You’re Not Alone – Semisonic

Following their highly successful third studio album All About Chemistry, Semisonic went on a lengthy hiatus of almost 20 years, in part due to various band members solo projects as well as the fast pace of life, ending on good terms and continuing to perform together from time to time throughout the past two decades. Their massively-anticipated return would come earlier this year, 19 years after the release of All About Chemistry.

Written during a time of confusion and societal unrest following the 2016 US presidential election, frontman Dan Wilson began writing music to lift people out of darkness and serve as a compelling reminder to society that you’re not alone.  To the delight of fans and listeners across the globe, Semisonic announced their forthcoming EP back in June of 2020 with the release of anthemic lead single “You’re Not Alone,” a certifiable banger driven by infectious guitar lead lines and a sentiment that leaves the listener feeling warm and fuzzy. This was followed by tasteful track “All It Would Take,” a track similarly optimistic in its message and complemented by a charming lyric video created by Wilson himself. Opening with simple arpeggiated piano chords, the song carries a feeling of hope and purpose, speaking to the idea that every one of us has the power to change the world for the better, and that all it would take is “one voice, one light, one hand.”

Moving forward, energetic pieces “Basement Tapes” and “Don’t Make Up Your Mind” do a standout job of carrying the record forward, with guitars championing a dark, grunginess that feels like a throwback to the ’90s rock era and has become a trademark Semisonic quality. Concluding on a slower gem, “Lightning” brings the tracklist to a close in a truly classy way, echoing with a timeless universality.

Now, with the full five-track EP finally released to the world, audiences couldnt be more excited about Semisonic’s return. 

Filled with instant classics, You’re Not Alone is everything we could have hoped a new Semisonic record would be. Perhaps it’s down to the fact that this is the band’s first release in 2 decades but there’s a pervading sense of nostalgia that all five tracks on this latest record seem to resonate with – like taking a trip back in time to a place where songs could just be songs that left you feeling good. This is an EP with a much needed uplifting message, that’s charm lies in its honest storytelling abilities which bring out all the layers for listeners to enjoy and relate to.
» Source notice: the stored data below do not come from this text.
-- ==== Sys2Proof/Machine/RecordRows.lean ====
section
/-! DEFINITION. The rows of the event recorder (18_event_recorder.md): occurrences, writes to the banks, partner records, and the RECORD group (R166). -/

namespace Sys2Proof.Machine

/-! ## Occurrences -/

/-- RECORD_OCCURRENCE (R468, R472). -/
def execRecordOccurrence (source code : Fin 65536) (payload : List Word) (s : State) : Host.Outcome State Fault Refusal :=
  .next (whenRun s (fun s => record s source.val code.val payload))

/-- COALESCE_FLUSH (R472): 1 s after the oldest occurrence not yet written. -/
def execCoalesceFlush (s : State) : Host.Outcome State Fault Refusal := .next (whenRun s flushHeld)

/-! ## Writing a record to the banks (R473 to R475) -/

/-- FAIL bit of a bank. -/
def bankFailFld (b : Nat) : Fld := if b = 0 then REC_STAT_BANK0_FAIL else REC_STAT_BANK1_FAIL

/-- The records of a bank. -/
def bankOf (s : State) (b : Nat) : List (Nat × Record) := if b = 0 then s.rcd.bank0 else s.rcd.bank1

/-- The bad positions of a bank. -/
def badOf (s : State) (b : Nat) : List Nat := if b = 0 then s.rcd.bad0 else s.rcd.bad1

/-- REC_BAD follows the bad positions. -/
def syncBad (s : State) : State := wr (wr s REC_BAD_B0 s.rcd.bad0.length) REC_BAD_B1 s.rcd.bad1.length

/-- A bank fails (R475); the second failure sets the sticky status, and later records go to the partner (R477). -/
def bankFails (b pos : Nat) (s : State) : State :=
  if rdB s (bankFailFld b) then s
  else
    let s := raise (wrB s (bankFailFld b) true) 0x068 0
    let s := if bothFailed s then
        raise { wrB (wrB s REC_STAT_STICKY true) REC_STAT_TO_PARTNER true with park := { s.park with recSticky := true } } 0x068 1
      else s
    record s 0x0201 1 [BitVec.ofNat 32 b, BitVec.ofNat 32 pos]

/-- A good copy is in a bank. -/
def storeCopy (b pos : Nat) (r : Record) (s : State) : State :=
  if b = 0 then { s with rcd := { s.rcd with bank0 := insertK s.rcd.bank0 pos r } } else { s with rcd := { s.rcd with bank1 := insertK s.rcd.bank1 pos r } }

/-- A position is bad in a bank (R474): counted, reported, its sector scheduled; 64 of them fail the bank. -/
def markBad (b pos : Nat) (s : State) : State :=
  let l := badOf s b
  let l := if l.contains pos then l else l ++ [pos]
  let s := syncBad (if b = 0 then { s with rcd := { s.rcd with bad0 := l } } else { s with rcd := { s.rcd with bad1 := l } })
  let s := record (raise s 0x068 2) 0x0201 2 [BitVec.ofNat 32 b, BitVec.ofNat 32 pos]
  let s := scheduleRepair ⟨4, sectorOf b pos / 16, sectorOf b pos, 0, 0x13, true⟩ s
  if 64 ≤ l.length then bankFails b pos s else s

/-- One copy of a record: written, read back, written once more where it differs. -/
def writeCopy (b pos : Nat) (r : Record) (answers first second : Bool) (s : State) : State :=
  if rdB s (bankFailFld b) then s
  else if answers = false then bankFails b pos s
  else if first then storeCopy b pos r s
  else
    let s := inc s (REC_CNT 3)
    if second then storeCopy b pos r s else markBad b pos s

/-- A position was written in some bank. -/
def everWritten (s : State) (pos : Nat) : Bool := (s.rcd.bank0.lookup pos).isSome || (s.rcd.bank1.lookup pos).isSome

/-- A write of this record that replaces an earlier one of the same sequence. -/
def isUpdate (s : State) (pos : Nat) (r : Record) : Bool :=
  let same (o : Option Record) : Bool := match o with | none => false | some x => decide (x.seq = r.seq ∧ x.partner = r.partner)
  same (s.rcd.bank0.lookup pos) || same (s.rcd.bank1.lookup pos)

/-- RECORD_WRITE: the oldest buffered record goes to bank 0 and then to bank 1; where both have failed it goes to the partner. -/
def recordWrite (w : BankWrites) (s : State) : State :=
  match s.rcd.buffer with
  | [] => s
  | (pos, r) :: rest =>
    let s := syncBuf { s with rcd := { s.rcd with buffer := rest } }
    if bothFailed s then (if tUp s then inc (emit s (.overT 0x0477 (recordBytes r))) (REC_CNT 5) else inc s (REC_CNT 4))
    else
      let s := if r.partner then s else if isUpdate s pos r then inc s (REC_CNT 2) else inc s (REC_CNT 0)
      let s := writeCopy 0 pos r w.answers0 w.first0 w.second0 s
      let s := writeCopy 1 pos r w.answers1 w.first1 w.second1 s
      if pos = 16383 ∧ rdB s REC_STAT_CELLAR_FULL = false then record (raise (wrB s REC_STAT_CELLAR_FULL true) 0x068 3) 0x0201 3 [0, 16383] else s

/-- RECORD_WRITE. -/
def execRecordWrite (w : BankWrites) (s : State) : Host.Outcome State Fault Refusal := .next (whenRun s (recordWrite w))

/-! ## Partner records (R477) -/

/-- PARTNER_RECORD_RX: stored in the next position with PARTNER set, or, as an update, over the position of its sequence. -/
def partnerRecord (r : Record) (s : State) : State :=
  if tUp s = false then s
  else if bothFailed s then inc s (REC_CNT 4)
  else
    let s := flushHeld s
    match s.rcd.partnerPos.lookup r.seq.toNat, decide (1 < r.rpt) with
    | some pos, true => pushRecord s pos { r with partner := true, cellar := decide (pos < 16384) }
    | _, _ =>
      if 256 ≤ s.rcd.buffer.length then raise (inc { s with rcd := { s.rcd with lost := s.rcd.lost + 1 } } (REC_CNT 4)) 0x068 4
      else
        let pos := rd s REC_WPOS
        let s := pushRecord s pos { r with partner := true, cellar := decide (pos < 16384) }
        let s := wr { s with rcd := { s.rcd with last := none, partnerPos := insertK s.rcd.partnerPos r.seq.toNat pos } } REC_WPOS (nextPos pos)
        let s := if pos = 196607 then raise (inc { s with rcd := { s.rcd with wrapped := true } } (REC_CNT 7)) 0x068 6 else s
        raise (inc s (REC_CNT 6)) 0x068 5

/-- PARTNER_RECORD_RX. -/
def execPartnerRecordRx (r : Record) (s : State) : Host.Outcome State Fault Refusal := .next (whenRun s (partnerRecord r))

/-! ## The RECORD group (R166, R478) -/

/-- REC_READ: one half of one position of the named bank. A copy that the bank lost reads as free values with its CRC bad, and is rewritten from the
good copy where its position is not bad (R474). -/
def recReadRun (c : Cmd) (s : State) : Reply :=
  let pos := c.u 0x08 4
  let b := c.u 0x0C 1
  if everWritten s pos = false then Reply.fail stBAD_ARG s
  else if rdB s (bankFailFld b) then Reply.okWith (le 4 pos ++ le 1 2 ++ zeros 3 ++ zeros 32) s
  else match (bankOf s b).lookup pos with
  | some r => Reply.okWith (le 4 pos ++ le 1 1 ++ zeros 3 ++ slice (recordBytes r) (32 * c.u 0x0D 1) 32) s
  | none =>
    let res := le 4 pos ++ le 1 0 ++ zeros 3 ++ le 32 (Config.freeNat s.free)
    match (bankOf s (1 - b)).lookup pos with
    | some r => Reply.okWith res (nextFree (if (badOf s b).contains pos then s else storeCopy b pos r s))
    | none => Reply.okWith res (nextFree s)

/-- The row of REC_READ. -/
def recReadSpec : CmdSpec := CmdSpec.sync 0x0E00 .rd [(0x08, 6)] (fun _ c => decide (c.u 0x0C 1 ≤ 1 ∧ c.u 0x0D 1 ≤ 1)) recReadRun

/-- REC_READ (R166, R478). -/
def execRecRead (t : Take) (s : State) : Host.Outcome State Fault Refusal := .next (takeState recReadSpec t s)

/-- The row of REC_EXPORT. -/
def recExportSpec : CmdSpec :=
  { CmdSpec.sync 0x0E01 .only [(0x08, 7)] (fun _ c => decide (1 ≤ c.u 0x0C 2 ∧ c.u 0x0C 2 ≤ 8192 ∧ c.u 0x0E 1 ≤ 31)) (fun _ s => Reply.accepted s) with
    async := true, hostOnly := true, obj := fun _ _ => .recExport, bulk := fun c => some (c.u 0x0E 1) }

/-- REC_EXPORT (R166, R478). -/
def execRecExport (t : Take) (s : State) : Host.Outcome State Fault Refusal := .next (takeState recExportSpec t s)

/-- The copy that an export takes: bank 0's, or bank 1's where bank 0 failed or lost it. -/
def exportCopy (s : State) (pos : Nat) : Option Record :=
  match (if rdB s REC_STAT_BANK0_FAIL then none else s.rcd.bank0.lookup pos) with
  | some r => some r
  | none => if rdB s REC_STAT_BANK1_FAIL then none else s.rcd.bank1.lookup pos

/-- Copies up to n records from a position to an address of BAR2: how many, the next index, the state. It stops at REC_WPOS, except at its start in a
rolling area that has wrapped, and at a position never written. -/
def exportFrom (n pos addr count : Nat) (first : Bool) (s : State) : Nat × Nat × State :=
  match n with
  | 0 => (count, pos, s)
  | n + 1 =>
    if pos = rd s REC_WPOS ∧ ¬ (first = true ∧ everWritten s pos = true) then (count, pos, s)
    else match exportCopy s pos with
    | none => (count, pos, s)
    | some r => exportFrom n (nextPos pos) (addr + 64) (count + 1) false (bar2Write s addr (recordBytes r))

/-- REC_EXPORT_DONE: the copy is complete. -/
def recExportDone (s : State) : State :=
  match findAccepted s 0x0E01 .recExport with
  | none => s
  | some a =>
    let (n, next, s) := exportFrom (a.u 0x0C 2) (a.u 0x08 4) (hqBase (a.u 0x0E 1)) 0 true s
    complete a stOK (le 2 n ++ zeros 2 ++ le 4 next) s

/-- REC_EXPORT_DONE. -/
def execRecExportDone (s : State) : Host.Outcome State Fault Refusal := .next (whenRun s recExportDone)

/-- REC_USER: source 0x0300 for the host, 0x0301 for the manager; a full buffer is BUSY (R469, R473). -/
def recUserRun (c : Cmd) (s : State) : Reply :=
  if bothFailed s = false ∧ 256 ≤ s.rcd.buffer.length then Reply.fail stBUSY s
  else
    let s := flushHeld (oweLost s)
    let source := match c.path with | .host _ => 0x0300 | _ => 0x0301
    let seq := rd s REC_SEQ
    let words := (List.range 8).map (fun i => BitVec.ofNat 32 (c.u (0x0C + 4 * i) 4))
    Reply.okWith (le 4 seq) (newRecord s source (c.u 0x08 2) words true)

/-- The row of REC_USER. -/
def recUserSpec : CmdSpec := CmdSpec.sync 0x0E02 .only [(0x08, 2), (0x0C, 32)] (fun _ c => decide (c.u 0x08 2 ≤ 0x7FFF)) recUserRun

/-- REC_USER (R166, R469). -/
def execRecUser (t : Take) (s : State) : Host.Outcome State Fault Refusal := .next (takeState recUserSpec t s)

/-- REC_STATUS. -/
def recStatusRun (_ : Cmd) (s : State) : Reply :=
  Reply.okWith (le 4 (rd s REC_SEQ) ++ le 4 (min 16384 (rd s REC_WPOS)) ++
    le 1 (rd s REC_STAT_BANK0_FAIL + 2 * rd s REC_STAT_BANK1_FAIL + 4 * rd s REC_STAT_STICKY)) s

/-- The row of REC_STATUS. -/
def recStatusSpec : CmdSpec := CmdSpec.sync 0x0E03 .rd [] (fun _ _ => true) recStatusRun

/-- REC_STATUS (R166). -/
def execRecStatus (t : Take) (s : State) : Host.Outcome State Fault Refusal := .next (takeState recStatusSpec t s)

end Sys2Proof.Machine
end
Atwood Magazine had the pleasure of catching up with Semisonic’s Dan Wilson to chat about the record!

Listen: ‘Your Not Alone’ – Semisonic



A CONVERSATION WITH SEMISONIC

Atwood Magazine: So, you’ve obviously had and continue to have this amazing career in addition to enjoying incredible success with your bandmates, but I guess the question that a lot of fans probably have is: after almost 20 years of no Semisonic releases, what inspired you guys to put out new music now?

Semisonic: Well, we have been friends and kept really close touch this whole time, there’s never been a falling out, a problem or anything like that. I had a hard time from 2003 or so however, I was working on a solo record of mine called Free Life with Rick Rubin, and during that period I kinda lost track of what it took to write a song for Semisonic. Every year or so, I kept trying to write a song for the band and even though I was writing with other people and it was going great, the songs I was writing for Semisonic were either not turning out that great, or they were really good but they didn’t sound like the band; I don’t know why.
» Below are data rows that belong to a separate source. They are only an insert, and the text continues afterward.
-- ==== Sys2Proof/Machine/Load.lean ====
section
/-! DEFINITION. The load channels and the LOAD group (15_load_channels.md, R162, R163). -/

namespace Sys2Proof.Machine

/-! ## Classes, groups, pairs (R40, R395, R396) -/

/-- Rating in mA. -/
def lchRating (n : Nat) : Nat := if n < 8 then 6000 else if n < 12 then 15000 else 1500
/-- Class limit in mA. -/
def lchLimit (n : Nat) : Nat := lchRating n * 5 / 4
/-- Inrush maximum in mA. -/
def lchInrush (n : Nat) : Nat := lchRating n * 4
/-- ADC LSB in µA. -/
def lchLsb (n : Nat) : Nat := if n < 8 then 5859 else if n < 12 then 14648 else 1465
/-- VHV group, which is also the thermal cluster (R40, R400). -/
def lchGroup (n : Nat) : Nat := if n < 4 then 0 else if n < 8 then 1 else if n < 10 then 2 else if n < 12 then 3 else if n < 14 then 0 else 1

/-- The other channel of a pair. -/
def lchMate (n : Nat) : Nat := if n % 2 = 0 then n + 1 else n - 1

/-- The channel runs as one paralleled pair (R396). -/
def lchPaired (s : State) (n : Nat) : Bool := decide (8 ≤ n ∧ n < 12) && rdB s (LCH_CFG_PAR n) && rdB s (LCH_CFG_PAR (lchMate n))

/-- The channel whose machine governs: the lower of a pair. -/
def lchLead (s : State) (n : Nat) : Nat := if lchPaired s n then 2 * (n / 2) else n

/-- The channels that a machine governs. -/
def lchBoth (s : State) (n : Nat) : List Nat := if lchPaired s n then [2 * (n / 2), 2 * (n / 2) + 1] else [n]

/-- A channel's state beyond its registers. -/
def lchSt (s : State) (n : Nat) : LchSt := lookupD s.load.ch n LchSt.init
/-- Sets it. -/
def setLch (n : Nat) (v : LchSt) (s : State) : State := { s with load := { s.load with ch := putD s.load.ch n v LchSt.init } }

/-- The group is usable (R406). -/
def groupUsable (s : State) (g : Nat) : Bool := bit s.load.usable.toNat g && s.load.pgnd

/-- The node's own line die drives the channel's stage (R413). -/
def lchDriven (s : State) (n : Nat) : Bool :=
  isActive s || (decide (role s = 1) && decide (rd s (LCH_CFG_WIRING n) = 1 ∨ rd s (LCH_CFG_WIRING n) = 2))

/-! ## Trip profiles (R397, R398) -/

/-- ROM profiles as points (µs, % of the rating) (R398). -/
def romProfile : Nat → List (Nat × Nat)
  | 0 => [(0, 400), (2000, 400), (5000, 350), (10000, 300), (20000, 220), (30000, 170), (40000, 140), (50000, 125)]
  | 1 => [(0, 300), (200, 250), (500, 200), (1000, 150), (2000, 125), (3000, 125), (4000, 125), (5000, 125)]
  | 2 => [(0, 400), (5000, 400), (15000, 350), (25000, 300), (35000, 250), (45000, 200), (55000, 150), (65000, 125)]
  | 3 => [(0, 200), (1000, 180), (2000, 160), (4000, 150), (8000, 140), (16000, 135), (32000, 130), (64000, 125)]
  | 4 => [(0, 200), (500, 180), (1000, 160), (2000, 150), (3000, 140), (5000, 130), (8000, 125), (10000, 125)]
  | 5 => [(0, 150), (200, 150), (500, 140), (1000, 130), (2000, 125), (3000, 125), (4000, 125), (5000, 125)]
  | _ => []

/-- Points (µs, mA) of a channel's profile. A user profile that LCH_PROFILE never wrote, and a type that R163 does not list, is eight points of
time 0 at the class limit. -/
def profileOf (s : State) (n : Nat) : List (Nat × Nat) :=
  let t := rd s (LCH_CFG_TYPE n)
  if t ≤ 5 then (romProfile t).map (fun p => (p.1, p.2 * lchRating n / 100))
  else (s.load.profiles.lookup t).getD (List.replicate 8 (0, lchLimit n))

/-- Length of the inrush window in µs: the time of the eighth point. -/
def inrushUs (s : State) (n : Nat) : Nat := match (profileOf s n)[7]? with | none => 0 | some p => p.1

/-- The limit of the last point at or before t; the first point's before any. -/
def pointLimit (l : List (Nat × Nat)) (t : Nat) : Nat := l.foldl (fun a p => if p.1 ≤ t then p.2 else a) ((l.head?.getD (0, 0)).2)

/-- The trip level in mA at t µs after the start of the window (R397); 2 ms after a takeover it is the inrush maximum (R413). -/
def tripLevel (s : State) (n t : Nat) : Nat :=
  let base := if s.load.takeover ∧ rd s (LCH_STAT_STATE n) = 2 then lchInrush n
    else if t < inrushUs s n then min (pointLimit (profileOf s n) t) (lchInrush n) else lchLimit n
  if rdB s (LCH_STAT_DERATED n) then base * 7 / 8 else base

/-! ## Reports (R416, R418) -/

/-- A fault code of a channel: FAULT, LCH_FAULTn, FAULTn. -/
def lchFault (n code : Nat) (s : State) : State := raise (wrBit (wr s (LCH_STAT_FAULT n) code) (LCH_FAULT n) (code - 1) true) 0x051 n

/-- A fault code with a record of FAULTn. -/
def lchFaultRec (n code : Nat) (s : State) : State := recordEvent (lchFault n code s) 0x051 n code (some n)

/-- A counter of 16 bits that saturates. -/
def lchTrips (n : Nat) (s : State) : State := incSat s (LCH_CNT_TRIPS n)

/-! ## Machine (R399) -/

/-- What a pair's higher channel shows of the lower one's machine and control register (R396). -/
def mirrorPair (n : Nat) (s : State) : State :=
  if lchPaired s n then
    let a := 2 * (n / 2)
    let b := a + 1
    let s := wr (wr s (LCH_STAT_STATE b) (rd s (LCH_STAT_STATE a))) (LCH_STAT_BUSY b) (rd s (LCH_STAT_BUSY a))
    let s := wr (wr s (LCH_STAT_HELD b) (rd s (LCH_STAT_HELD a))) (LCH_STAT_TRIPPED b) (rd s (LCH_STAT_TRIPPED a))
    let s := wr (wr s (LCH_STAT_COUNT b) (rd s (LCH_STAT_COUNT a))) (LCH_STAT_INRUSH b) (rd s (LCH_STAT_INRUSH a))
    wr (wr s (LCH_CTL_EN b) (rd s (LCH_CTL_EN a))) (LCH_CTL_DUTY b) (rd s (LCH_CTL_DUTY a))
  else s

/-- The governing channel enters a state; BUSY in STARTING, STOPPING and TESTING; leaving ON restarts the open-load sums (R403). -/
def toState (n st : Nat) (s : State) : State :=
  let s := if rd s (LCH_STAT_STATE n) = 2 ∧ st ≠ 2 then
      forEach (lchBoth s n) (fun k t => setLch k { lchSt t k with olBelow := 0, olAbove := 0 } t) s else s
  mirrorPair n (wrB (wr s (LCH_STAT_STATE n) st) (LCH_STAT_BUSY n) (decide (st = 1 ∨ st = 3 ∨ st = 7)))

/-- The held request. -/
def setHeld (n : Nat) (v : Option Bool) (s : State) : State := mirrorPair n (wrB (setLch n { lchSt s n with held := v } s) (LCH_STAT_HELD n) v.isSome)

/-- TRIPPED. -/
def setTripped (n : Nat) (v : Bool) (s : State) : State := mirrorPair n (wrB s (LCH_STAT_TRIPPED n) v)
Meanwhile, the guys and I were staying in touch, spending time together and every year or so we would perform in some sort of fundraiser just to be able to play together. I didn’t really write a good Semisonic song until like early 2017, and it’s crazy because it took the longest time and I had so many things going on at once. It was just like I could write a good song for anybody except my band.

That’s incredible. Do you think that was down to nailing that super-specific Semisonic sound and style, or do you think it had to do with something else?

Semisonic: I think it had to do with a lot of things; the first turning point was in early 2017. I had a meeting with Liam Gallagher and his manager; they came to my house and we sat and talked about music and I played them a couple songs I was working on. I’m such a big admirer of Liam; I got really excited and wrote 4-5 songs that I thought could be a starting point for something that him and I could do together. After a couple of weeks, I sent them to England and they replied quickly saying: “oh sorry, we’re done with the album we don’t need these songs right now.” I was shocked because it literally had been 14 days since I saw them and we talked about it.

There was one of them in the batch that I was listening to a lot and I started thinking about how it sounds like a Semisonic song. It was kind of greedy and kind of optimistic at the same time, it rocked really hard but it was warm in its emotion. I started thinking that maybe I’m onto something, got excited and wrote about 5 other songs in that first half of 2017. I sent them to John and Jake and they loved at least three of them; and they’re a tough audience. Then we were sort of back in business.

Watch: “You’re Not Alone” – Semisonic



I remember listening to your breakdown of “Closing Time” on Song Exploder and I remember you describing that as kind of a melancholic street corner busking song played super loud, and I loved that! It really seems like you’ve captured that essence of Semisonic in the latest record and that’s awesome. Speaking of the latest record, you’ve just put out a couple songs and I’ve been listening to them on repeat; tell us about the title track “You Are Not Alone” and why you decided to lead with that one?

Semisonic: I’m surprised by that one, when I wrote it I was thinking about the world at large; politics, environment. We were two years into the Trump presidency and I found that to be a relentless bummer; American politics were making me feel super isolated. We were immersed in that negativity and that sense of losing a gigantic contest to someone who is obviously wrong and it was just so weird. I wasn’t feeling like getting super political but I really wanted to write something that would almost counteract that vibe. I didn’t want to write something that would tell people how to vote or what they ought to do different. I just wanted to address that feeling of isolation and basically the feeling of “is it me, am I the one who’s got it all wrong?” When I wrote the song I had all that in mind and interestingly enough now it feels even more relevant.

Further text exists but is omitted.